**Aim of the exercise:** Everything in the data below is left aside except the lines from the one containing "options := hoptions.trans h.options" through the one containing "simp) ht bs)"; repeat those exactly.

**Records for this exercise:**
:::

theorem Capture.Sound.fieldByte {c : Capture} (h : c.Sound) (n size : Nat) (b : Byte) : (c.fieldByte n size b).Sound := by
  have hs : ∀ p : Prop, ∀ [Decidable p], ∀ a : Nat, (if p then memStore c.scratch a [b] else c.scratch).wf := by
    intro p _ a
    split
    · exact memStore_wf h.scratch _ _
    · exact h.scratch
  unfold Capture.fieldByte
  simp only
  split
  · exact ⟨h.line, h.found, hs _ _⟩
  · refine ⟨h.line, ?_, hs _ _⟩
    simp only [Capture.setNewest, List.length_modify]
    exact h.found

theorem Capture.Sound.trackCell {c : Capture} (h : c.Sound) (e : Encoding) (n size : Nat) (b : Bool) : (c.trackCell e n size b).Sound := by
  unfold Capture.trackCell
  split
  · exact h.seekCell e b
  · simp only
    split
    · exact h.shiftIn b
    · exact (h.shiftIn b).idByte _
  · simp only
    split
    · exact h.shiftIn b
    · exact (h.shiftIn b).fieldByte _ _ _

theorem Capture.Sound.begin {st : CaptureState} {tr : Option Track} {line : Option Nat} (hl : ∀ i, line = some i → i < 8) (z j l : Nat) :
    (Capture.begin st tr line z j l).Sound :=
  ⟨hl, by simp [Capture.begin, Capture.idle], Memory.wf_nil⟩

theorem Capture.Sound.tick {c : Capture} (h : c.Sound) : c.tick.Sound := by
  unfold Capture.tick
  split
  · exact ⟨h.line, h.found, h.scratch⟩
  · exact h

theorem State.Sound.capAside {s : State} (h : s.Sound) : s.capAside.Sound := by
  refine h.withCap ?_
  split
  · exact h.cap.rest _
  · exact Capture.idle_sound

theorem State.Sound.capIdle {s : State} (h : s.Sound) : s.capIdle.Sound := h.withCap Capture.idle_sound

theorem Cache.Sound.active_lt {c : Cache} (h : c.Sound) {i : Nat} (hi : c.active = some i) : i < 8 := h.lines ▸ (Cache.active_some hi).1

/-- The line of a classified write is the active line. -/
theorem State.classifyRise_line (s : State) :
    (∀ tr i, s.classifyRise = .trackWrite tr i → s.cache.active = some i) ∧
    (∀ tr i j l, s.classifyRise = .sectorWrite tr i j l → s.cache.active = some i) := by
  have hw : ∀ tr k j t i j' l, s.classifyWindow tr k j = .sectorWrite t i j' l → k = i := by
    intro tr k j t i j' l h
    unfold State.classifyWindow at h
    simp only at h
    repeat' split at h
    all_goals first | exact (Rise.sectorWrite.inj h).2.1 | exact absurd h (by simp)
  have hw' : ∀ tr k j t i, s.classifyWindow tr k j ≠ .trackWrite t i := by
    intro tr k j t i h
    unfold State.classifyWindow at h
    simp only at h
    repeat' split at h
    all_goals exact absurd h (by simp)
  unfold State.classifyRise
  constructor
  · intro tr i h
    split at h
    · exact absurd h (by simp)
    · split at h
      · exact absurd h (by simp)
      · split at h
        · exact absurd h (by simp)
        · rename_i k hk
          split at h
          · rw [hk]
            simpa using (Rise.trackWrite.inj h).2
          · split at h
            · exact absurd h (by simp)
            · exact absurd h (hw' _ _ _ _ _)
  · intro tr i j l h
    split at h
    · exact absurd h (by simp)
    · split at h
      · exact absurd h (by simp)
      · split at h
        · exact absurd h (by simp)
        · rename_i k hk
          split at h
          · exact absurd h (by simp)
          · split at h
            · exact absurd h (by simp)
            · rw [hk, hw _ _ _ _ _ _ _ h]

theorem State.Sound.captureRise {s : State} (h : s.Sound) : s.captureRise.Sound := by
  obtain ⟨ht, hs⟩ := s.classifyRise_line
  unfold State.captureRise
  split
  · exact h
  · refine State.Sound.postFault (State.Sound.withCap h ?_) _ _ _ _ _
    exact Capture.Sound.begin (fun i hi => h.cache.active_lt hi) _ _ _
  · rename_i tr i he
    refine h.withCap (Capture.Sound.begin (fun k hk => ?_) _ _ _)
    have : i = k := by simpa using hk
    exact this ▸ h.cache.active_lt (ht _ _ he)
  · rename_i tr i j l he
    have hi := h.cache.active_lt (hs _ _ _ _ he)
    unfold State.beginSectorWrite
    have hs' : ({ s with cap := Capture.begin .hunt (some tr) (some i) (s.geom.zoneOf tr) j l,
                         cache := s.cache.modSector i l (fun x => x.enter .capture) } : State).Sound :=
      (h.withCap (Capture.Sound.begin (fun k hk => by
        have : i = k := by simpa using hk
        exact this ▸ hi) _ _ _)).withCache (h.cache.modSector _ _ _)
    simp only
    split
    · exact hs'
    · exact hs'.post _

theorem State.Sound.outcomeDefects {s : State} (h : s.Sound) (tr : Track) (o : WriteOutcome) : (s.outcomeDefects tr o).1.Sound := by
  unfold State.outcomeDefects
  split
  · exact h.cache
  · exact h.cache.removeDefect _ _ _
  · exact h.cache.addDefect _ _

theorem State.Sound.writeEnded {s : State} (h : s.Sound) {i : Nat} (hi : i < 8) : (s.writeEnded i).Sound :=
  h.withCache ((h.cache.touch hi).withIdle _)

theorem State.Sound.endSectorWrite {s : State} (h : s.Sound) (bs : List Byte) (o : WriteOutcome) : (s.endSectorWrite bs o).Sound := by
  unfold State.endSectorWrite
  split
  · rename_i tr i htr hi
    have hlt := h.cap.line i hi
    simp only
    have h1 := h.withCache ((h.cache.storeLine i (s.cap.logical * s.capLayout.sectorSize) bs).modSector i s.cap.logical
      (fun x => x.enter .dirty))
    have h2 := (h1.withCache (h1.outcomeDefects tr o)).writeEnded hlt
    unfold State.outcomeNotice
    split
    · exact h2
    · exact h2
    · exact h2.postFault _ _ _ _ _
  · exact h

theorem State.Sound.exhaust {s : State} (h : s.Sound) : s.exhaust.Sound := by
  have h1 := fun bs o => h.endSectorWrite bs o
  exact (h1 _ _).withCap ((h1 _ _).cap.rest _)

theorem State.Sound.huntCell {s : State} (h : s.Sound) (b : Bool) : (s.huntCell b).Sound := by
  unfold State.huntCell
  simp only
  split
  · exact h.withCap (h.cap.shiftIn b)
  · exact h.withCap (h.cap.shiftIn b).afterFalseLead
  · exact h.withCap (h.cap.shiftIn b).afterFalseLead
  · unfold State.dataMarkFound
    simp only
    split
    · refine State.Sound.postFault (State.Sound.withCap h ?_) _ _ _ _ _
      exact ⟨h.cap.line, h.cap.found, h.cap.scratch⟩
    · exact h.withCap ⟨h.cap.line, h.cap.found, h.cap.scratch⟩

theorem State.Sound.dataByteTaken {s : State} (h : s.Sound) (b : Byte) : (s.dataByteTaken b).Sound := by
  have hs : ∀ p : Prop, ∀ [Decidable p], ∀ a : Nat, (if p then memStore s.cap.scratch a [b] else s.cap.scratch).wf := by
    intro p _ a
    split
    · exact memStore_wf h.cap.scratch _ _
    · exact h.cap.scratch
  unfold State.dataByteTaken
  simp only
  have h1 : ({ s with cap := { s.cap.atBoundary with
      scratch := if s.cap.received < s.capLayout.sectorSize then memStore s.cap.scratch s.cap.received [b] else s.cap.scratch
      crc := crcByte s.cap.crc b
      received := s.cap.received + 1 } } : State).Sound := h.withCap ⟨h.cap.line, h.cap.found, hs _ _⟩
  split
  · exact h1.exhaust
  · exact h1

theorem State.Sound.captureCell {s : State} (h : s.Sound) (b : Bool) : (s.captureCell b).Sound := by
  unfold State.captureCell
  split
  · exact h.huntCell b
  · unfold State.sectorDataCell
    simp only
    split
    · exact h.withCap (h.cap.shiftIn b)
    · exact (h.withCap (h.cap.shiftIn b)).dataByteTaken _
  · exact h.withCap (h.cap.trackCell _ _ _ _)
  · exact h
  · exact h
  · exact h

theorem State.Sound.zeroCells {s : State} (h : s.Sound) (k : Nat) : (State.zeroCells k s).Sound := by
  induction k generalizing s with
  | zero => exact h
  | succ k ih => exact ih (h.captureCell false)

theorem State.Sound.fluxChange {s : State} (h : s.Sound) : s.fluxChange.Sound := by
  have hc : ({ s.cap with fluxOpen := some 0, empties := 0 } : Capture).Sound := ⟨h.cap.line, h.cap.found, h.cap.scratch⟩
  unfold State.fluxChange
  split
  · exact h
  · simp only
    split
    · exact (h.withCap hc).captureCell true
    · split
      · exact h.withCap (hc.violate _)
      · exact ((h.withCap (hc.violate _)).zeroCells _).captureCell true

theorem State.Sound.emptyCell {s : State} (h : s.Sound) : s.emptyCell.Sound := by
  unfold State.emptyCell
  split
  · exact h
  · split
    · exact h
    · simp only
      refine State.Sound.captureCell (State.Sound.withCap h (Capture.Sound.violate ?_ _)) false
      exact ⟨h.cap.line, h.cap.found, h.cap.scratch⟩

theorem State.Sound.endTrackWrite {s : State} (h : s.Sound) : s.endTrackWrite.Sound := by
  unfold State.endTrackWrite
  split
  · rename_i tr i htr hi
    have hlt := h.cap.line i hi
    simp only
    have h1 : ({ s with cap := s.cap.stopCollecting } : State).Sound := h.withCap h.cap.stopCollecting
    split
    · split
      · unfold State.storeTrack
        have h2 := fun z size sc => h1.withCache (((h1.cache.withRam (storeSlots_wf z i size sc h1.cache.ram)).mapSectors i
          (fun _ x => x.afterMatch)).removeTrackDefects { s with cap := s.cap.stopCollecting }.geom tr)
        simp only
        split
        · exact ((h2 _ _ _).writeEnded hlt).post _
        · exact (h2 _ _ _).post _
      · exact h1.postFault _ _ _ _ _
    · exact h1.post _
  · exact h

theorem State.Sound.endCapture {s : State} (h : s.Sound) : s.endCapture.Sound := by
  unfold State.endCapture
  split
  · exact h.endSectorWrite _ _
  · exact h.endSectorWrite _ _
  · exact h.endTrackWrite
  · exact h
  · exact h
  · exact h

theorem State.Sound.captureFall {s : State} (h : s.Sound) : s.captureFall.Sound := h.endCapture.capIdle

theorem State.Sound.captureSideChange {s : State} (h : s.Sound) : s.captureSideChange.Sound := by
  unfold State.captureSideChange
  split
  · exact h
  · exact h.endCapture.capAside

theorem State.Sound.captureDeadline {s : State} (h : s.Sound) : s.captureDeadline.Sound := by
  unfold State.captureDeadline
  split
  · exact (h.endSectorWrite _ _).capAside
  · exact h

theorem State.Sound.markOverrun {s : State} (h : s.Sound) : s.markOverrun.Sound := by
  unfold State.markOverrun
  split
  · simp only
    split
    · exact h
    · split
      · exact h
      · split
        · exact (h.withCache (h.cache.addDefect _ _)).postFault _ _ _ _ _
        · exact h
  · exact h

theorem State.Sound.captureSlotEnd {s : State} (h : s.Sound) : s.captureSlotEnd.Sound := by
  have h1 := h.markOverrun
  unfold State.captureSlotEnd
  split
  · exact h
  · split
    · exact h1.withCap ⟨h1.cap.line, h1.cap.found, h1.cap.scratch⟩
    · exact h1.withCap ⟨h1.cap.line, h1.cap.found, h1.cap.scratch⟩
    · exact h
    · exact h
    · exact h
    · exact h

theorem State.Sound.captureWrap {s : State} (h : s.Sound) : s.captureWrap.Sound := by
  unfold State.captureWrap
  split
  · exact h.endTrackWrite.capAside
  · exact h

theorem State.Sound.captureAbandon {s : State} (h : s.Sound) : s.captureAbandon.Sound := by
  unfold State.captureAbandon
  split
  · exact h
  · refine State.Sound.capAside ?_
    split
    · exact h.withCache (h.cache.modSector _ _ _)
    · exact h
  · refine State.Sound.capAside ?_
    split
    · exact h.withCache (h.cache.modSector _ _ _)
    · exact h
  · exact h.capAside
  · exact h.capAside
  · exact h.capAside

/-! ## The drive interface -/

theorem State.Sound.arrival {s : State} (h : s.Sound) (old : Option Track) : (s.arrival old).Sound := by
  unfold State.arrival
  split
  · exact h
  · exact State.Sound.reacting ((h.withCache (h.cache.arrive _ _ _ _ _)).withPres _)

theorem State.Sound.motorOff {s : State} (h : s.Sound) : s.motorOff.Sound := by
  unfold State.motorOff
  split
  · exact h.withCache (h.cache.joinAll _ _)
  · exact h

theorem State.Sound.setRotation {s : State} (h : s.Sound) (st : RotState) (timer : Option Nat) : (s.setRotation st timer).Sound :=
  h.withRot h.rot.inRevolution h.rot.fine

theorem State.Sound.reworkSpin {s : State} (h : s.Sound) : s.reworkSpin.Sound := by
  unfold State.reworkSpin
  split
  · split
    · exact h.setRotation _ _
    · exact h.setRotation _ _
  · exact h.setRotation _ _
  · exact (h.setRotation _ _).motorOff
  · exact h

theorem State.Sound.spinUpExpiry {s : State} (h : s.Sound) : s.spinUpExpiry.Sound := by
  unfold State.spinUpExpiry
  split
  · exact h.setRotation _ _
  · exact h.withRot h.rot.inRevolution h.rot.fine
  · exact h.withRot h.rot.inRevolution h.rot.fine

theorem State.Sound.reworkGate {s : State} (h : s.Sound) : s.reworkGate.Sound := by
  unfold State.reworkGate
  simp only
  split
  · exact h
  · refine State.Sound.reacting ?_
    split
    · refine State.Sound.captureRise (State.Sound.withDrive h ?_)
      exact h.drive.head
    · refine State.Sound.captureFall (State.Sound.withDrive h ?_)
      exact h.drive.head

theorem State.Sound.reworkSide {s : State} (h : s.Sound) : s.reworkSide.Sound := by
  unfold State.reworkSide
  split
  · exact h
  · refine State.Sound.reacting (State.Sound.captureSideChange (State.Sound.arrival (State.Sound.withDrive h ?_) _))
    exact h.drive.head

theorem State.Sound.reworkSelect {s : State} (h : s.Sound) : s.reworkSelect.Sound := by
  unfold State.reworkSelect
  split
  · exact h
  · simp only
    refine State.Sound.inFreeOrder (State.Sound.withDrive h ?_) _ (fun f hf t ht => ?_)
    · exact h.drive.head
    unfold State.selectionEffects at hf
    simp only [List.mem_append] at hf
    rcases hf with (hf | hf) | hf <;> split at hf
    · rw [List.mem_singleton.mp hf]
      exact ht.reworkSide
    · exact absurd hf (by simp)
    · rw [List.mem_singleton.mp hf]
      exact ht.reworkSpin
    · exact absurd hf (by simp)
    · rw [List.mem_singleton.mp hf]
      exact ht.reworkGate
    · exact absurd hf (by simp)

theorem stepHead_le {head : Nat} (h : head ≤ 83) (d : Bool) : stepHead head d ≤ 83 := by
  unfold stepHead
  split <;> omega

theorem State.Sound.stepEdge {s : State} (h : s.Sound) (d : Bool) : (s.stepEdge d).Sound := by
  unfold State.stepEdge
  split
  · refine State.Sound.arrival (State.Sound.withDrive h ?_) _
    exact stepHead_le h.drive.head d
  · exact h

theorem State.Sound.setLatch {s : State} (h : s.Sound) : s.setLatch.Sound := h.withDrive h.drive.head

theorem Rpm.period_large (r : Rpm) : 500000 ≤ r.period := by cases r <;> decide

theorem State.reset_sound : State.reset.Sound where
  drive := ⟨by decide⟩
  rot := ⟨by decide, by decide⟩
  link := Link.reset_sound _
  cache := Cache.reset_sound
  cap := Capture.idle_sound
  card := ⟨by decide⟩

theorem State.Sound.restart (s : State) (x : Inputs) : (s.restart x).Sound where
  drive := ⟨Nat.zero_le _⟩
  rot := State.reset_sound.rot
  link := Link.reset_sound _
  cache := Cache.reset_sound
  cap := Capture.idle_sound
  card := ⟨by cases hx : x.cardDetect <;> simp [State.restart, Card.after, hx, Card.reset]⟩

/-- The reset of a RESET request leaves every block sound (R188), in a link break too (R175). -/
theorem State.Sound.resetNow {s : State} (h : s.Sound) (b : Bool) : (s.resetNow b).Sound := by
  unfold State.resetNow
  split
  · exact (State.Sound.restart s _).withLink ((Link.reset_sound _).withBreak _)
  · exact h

:::

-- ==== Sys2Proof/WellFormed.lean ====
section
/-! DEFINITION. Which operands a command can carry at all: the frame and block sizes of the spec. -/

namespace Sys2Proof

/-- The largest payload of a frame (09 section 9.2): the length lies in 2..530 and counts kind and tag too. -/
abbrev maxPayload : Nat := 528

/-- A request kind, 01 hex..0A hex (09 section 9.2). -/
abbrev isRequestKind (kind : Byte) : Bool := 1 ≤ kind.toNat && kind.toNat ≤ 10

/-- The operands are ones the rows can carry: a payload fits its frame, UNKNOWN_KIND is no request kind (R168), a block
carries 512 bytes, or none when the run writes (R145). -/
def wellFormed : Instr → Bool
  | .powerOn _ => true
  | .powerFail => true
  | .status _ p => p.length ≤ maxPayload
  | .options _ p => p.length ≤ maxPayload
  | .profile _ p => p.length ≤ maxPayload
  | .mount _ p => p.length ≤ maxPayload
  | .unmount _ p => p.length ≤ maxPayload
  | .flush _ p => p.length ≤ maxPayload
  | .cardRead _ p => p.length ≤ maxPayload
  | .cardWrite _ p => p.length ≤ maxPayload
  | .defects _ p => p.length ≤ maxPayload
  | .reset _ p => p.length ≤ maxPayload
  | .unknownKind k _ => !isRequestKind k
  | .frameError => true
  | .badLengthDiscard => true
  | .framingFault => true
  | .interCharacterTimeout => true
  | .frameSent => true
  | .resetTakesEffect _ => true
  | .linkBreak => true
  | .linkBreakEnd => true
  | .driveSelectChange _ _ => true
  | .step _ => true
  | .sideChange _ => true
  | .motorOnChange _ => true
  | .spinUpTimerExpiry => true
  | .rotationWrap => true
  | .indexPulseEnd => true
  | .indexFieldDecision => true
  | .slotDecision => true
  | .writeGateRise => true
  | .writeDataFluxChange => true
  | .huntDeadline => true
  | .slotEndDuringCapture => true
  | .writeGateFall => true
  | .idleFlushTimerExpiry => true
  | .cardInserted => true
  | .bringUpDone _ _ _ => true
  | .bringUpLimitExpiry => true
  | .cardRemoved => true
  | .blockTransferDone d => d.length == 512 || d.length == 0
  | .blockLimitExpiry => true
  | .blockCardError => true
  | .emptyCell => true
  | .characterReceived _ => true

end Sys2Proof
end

:::

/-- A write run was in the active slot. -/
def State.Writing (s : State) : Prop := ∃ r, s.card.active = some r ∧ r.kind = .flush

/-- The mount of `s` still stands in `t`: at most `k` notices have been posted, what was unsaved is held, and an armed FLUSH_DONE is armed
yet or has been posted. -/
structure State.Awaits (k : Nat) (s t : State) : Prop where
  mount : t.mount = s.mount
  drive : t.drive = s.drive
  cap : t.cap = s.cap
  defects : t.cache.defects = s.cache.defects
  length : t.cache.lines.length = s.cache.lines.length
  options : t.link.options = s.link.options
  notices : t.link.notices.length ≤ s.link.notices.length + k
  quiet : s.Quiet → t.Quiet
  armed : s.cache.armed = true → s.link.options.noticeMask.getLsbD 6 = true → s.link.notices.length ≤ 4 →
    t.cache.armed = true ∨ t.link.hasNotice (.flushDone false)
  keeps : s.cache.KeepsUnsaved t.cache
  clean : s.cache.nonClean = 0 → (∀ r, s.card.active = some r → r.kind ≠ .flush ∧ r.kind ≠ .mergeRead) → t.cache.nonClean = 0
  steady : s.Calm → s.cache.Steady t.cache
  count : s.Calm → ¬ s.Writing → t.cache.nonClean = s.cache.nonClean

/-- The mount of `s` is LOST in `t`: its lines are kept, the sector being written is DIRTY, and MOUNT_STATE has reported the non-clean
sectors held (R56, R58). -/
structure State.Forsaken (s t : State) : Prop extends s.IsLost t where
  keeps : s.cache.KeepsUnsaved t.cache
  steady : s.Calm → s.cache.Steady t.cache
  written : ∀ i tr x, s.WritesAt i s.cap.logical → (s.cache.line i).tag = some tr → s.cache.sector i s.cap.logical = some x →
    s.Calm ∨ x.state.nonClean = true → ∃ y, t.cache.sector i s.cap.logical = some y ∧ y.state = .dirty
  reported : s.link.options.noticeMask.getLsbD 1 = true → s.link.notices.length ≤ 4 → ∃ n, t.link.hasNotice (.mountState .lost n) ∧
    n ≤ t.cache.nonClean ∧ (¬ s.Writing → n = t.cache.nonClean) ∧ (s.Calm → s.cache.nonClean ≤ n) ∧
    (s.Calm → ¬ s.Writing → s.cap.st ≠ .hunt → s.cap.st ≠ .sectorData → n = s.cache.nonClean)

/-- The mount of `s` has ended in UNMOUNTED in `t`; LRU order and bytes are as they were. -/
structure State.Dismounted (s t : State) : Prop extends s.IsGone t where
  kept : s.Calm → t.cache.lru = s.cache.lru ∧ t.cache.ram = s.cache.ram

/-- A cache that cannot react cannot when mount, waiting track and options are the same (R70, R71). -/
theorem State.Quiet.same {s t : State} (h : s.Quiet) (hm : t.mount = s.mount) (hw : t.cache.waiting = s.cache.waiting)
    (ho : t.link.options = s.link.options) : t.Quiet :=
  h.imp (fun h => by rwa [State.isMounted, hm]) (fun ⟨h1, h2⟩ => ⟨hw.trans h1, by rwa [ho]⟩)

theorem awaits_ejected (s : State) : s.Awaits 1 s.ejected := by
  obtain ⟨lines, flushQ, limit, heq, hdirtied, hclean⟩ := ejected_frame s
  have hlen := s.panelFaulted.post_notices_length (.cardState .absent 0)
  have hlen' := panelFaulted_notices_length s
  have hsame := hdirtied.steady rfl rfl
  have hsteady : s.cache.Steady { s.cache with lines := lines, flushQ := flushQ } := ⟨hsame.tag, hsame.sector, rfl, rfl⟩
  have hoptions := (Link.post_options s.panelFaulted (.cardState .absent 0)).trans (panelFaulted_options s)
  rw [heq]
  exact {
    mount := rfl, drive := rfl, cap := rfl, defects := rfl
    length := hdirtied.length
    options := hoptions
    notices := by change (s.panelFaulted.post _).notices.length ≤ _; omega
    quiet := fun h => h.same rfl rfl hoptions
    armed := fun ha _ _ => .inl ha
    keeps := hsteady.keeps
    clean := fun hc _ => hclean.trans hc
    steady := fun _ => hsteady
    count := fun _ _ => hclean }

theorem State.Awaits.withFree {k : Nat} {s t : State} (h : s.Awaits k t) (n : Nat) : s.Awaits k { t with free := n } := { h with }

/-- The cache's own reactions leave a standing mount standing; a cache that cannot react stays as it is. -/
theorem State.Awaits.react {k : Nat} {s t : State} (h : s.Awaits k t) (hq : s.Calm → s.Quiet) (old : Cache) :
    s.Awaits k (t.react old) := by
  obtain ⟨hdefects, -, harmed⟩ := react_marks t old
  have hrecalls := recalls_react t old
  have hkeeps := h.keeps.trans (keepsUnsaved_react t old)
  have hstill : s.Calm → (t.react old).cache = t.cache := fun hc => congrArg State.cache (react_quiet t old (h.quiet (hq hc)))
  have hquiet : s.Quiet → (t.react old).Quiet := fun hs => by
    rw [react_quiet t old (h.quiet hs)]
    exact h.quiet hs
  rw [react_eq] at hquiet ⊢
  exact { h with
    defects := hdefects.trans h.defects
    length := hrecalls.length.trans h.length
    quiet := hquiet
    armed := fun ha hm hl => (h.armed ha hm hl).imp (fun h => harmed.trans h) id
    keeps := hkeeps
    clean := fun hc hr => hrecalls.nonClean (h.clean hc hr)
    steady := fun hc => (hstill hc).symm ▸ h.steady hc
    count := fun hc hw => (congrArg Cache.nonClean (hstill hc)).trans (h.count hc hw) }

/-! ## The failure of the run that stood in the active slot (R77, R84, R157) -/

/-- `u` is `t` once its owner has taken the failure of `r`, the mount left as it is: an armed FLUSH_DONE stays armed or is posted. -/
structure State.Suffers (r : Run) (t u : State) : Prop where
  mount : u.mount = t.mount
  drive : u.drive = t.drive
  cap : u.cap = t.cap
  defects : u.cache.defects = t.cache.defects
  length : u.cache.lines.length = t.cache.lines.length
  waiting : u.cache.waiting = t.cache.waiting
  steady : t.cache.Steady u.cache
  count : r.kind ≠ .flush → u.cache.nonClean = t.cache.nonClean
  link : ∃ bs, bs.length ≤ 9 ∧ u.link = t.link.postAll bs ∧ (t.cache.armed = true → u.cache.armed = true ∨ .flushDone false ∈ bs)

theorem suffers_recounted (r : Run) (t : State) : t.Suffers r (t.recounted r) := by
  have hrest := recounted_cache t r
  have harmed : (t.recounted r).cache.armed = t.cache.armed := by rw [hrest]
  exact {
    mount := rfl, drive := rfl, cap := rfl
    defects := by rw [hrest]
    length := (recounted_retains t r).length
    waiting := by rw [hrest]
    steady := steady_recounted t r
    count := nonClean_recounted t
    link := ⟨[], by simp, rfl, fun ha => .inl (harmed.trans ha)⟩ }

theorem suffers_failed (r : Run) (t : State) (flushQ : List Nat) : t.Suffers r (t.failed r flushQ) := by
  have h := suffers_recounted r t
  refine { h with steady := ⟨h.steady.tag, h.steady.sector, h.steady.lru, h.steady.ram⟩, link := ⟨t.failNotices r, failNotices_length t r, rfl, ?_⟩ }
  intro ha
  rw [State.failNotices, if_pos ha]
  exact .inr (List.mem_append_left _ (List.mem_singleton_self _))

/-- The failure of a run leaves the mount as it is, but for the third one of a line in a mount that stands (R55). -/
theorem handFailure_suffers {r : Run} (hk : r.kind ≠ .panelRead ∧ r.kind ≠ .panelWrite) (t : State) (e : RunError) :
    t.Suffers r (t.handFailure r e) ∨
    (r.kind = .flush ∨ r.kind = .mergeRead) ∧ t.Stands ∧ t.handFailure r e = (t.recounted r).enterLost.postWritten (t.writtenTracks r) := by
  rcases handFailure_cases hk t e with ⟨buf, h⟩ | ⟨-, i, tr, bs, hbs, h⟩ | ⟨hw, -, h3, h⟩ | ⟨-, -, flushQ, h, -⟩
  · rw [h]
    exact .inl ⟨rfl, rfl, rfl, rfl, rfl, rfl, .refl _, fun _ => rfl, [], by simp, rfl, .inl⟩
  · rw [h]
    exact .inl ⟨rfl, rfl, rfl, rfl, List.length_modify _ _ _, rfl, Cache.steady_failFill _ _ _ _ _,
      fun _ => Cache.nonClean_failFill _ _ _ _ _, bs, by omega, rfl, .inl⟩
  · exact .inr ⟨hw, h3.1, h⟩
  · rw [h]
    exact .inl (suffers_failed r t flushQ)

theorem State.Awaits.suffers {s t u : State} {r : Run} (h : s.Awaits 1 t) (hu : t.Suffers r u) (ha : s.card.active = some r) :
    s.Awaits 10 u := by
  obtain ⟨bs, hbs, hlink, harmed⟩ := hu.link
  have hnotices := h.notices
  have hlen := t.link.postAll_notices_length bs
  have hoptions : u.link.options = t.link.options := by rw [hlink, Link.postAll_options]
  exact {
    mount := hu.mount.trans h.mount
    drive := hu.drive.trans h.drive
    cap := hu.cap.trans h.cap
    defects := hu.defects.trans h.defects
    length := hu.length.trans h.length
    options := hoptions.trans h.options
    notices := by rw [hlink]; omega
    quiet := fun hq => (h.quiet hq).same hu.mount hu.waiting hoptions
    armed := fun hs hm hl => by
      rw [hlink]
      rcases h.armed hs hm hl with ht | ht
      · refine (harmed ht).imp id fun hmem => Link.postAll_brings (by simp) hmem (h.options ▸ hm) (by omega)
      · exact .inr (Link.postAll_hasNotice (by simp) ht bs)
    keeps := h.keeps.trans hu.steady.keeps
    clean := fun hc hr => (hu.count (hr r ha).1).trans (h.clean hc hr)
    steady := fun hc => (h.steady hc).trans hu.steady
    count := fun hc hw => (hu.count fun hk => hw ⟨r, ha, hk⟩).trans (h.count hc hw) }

:::

**Task answer:**
    options := hoptions.trans h.options
    notices := by rw [hlink]; omega
    quiet := fun hq => (h.quiet hq).same hu.mount hu.waiting hoptions
    armed := fun hs hm hl => by
      rw [hlink]
      rcases h.armed hs hm hl with ht | ht
      · refine (harmed ht).imp id fun hmem => Link.postAll_brings (by simp) hmem (h.options ▸ hm) (by omega)
      · exact .inr (Link.postAll_hasNotice (by simp) ht bs)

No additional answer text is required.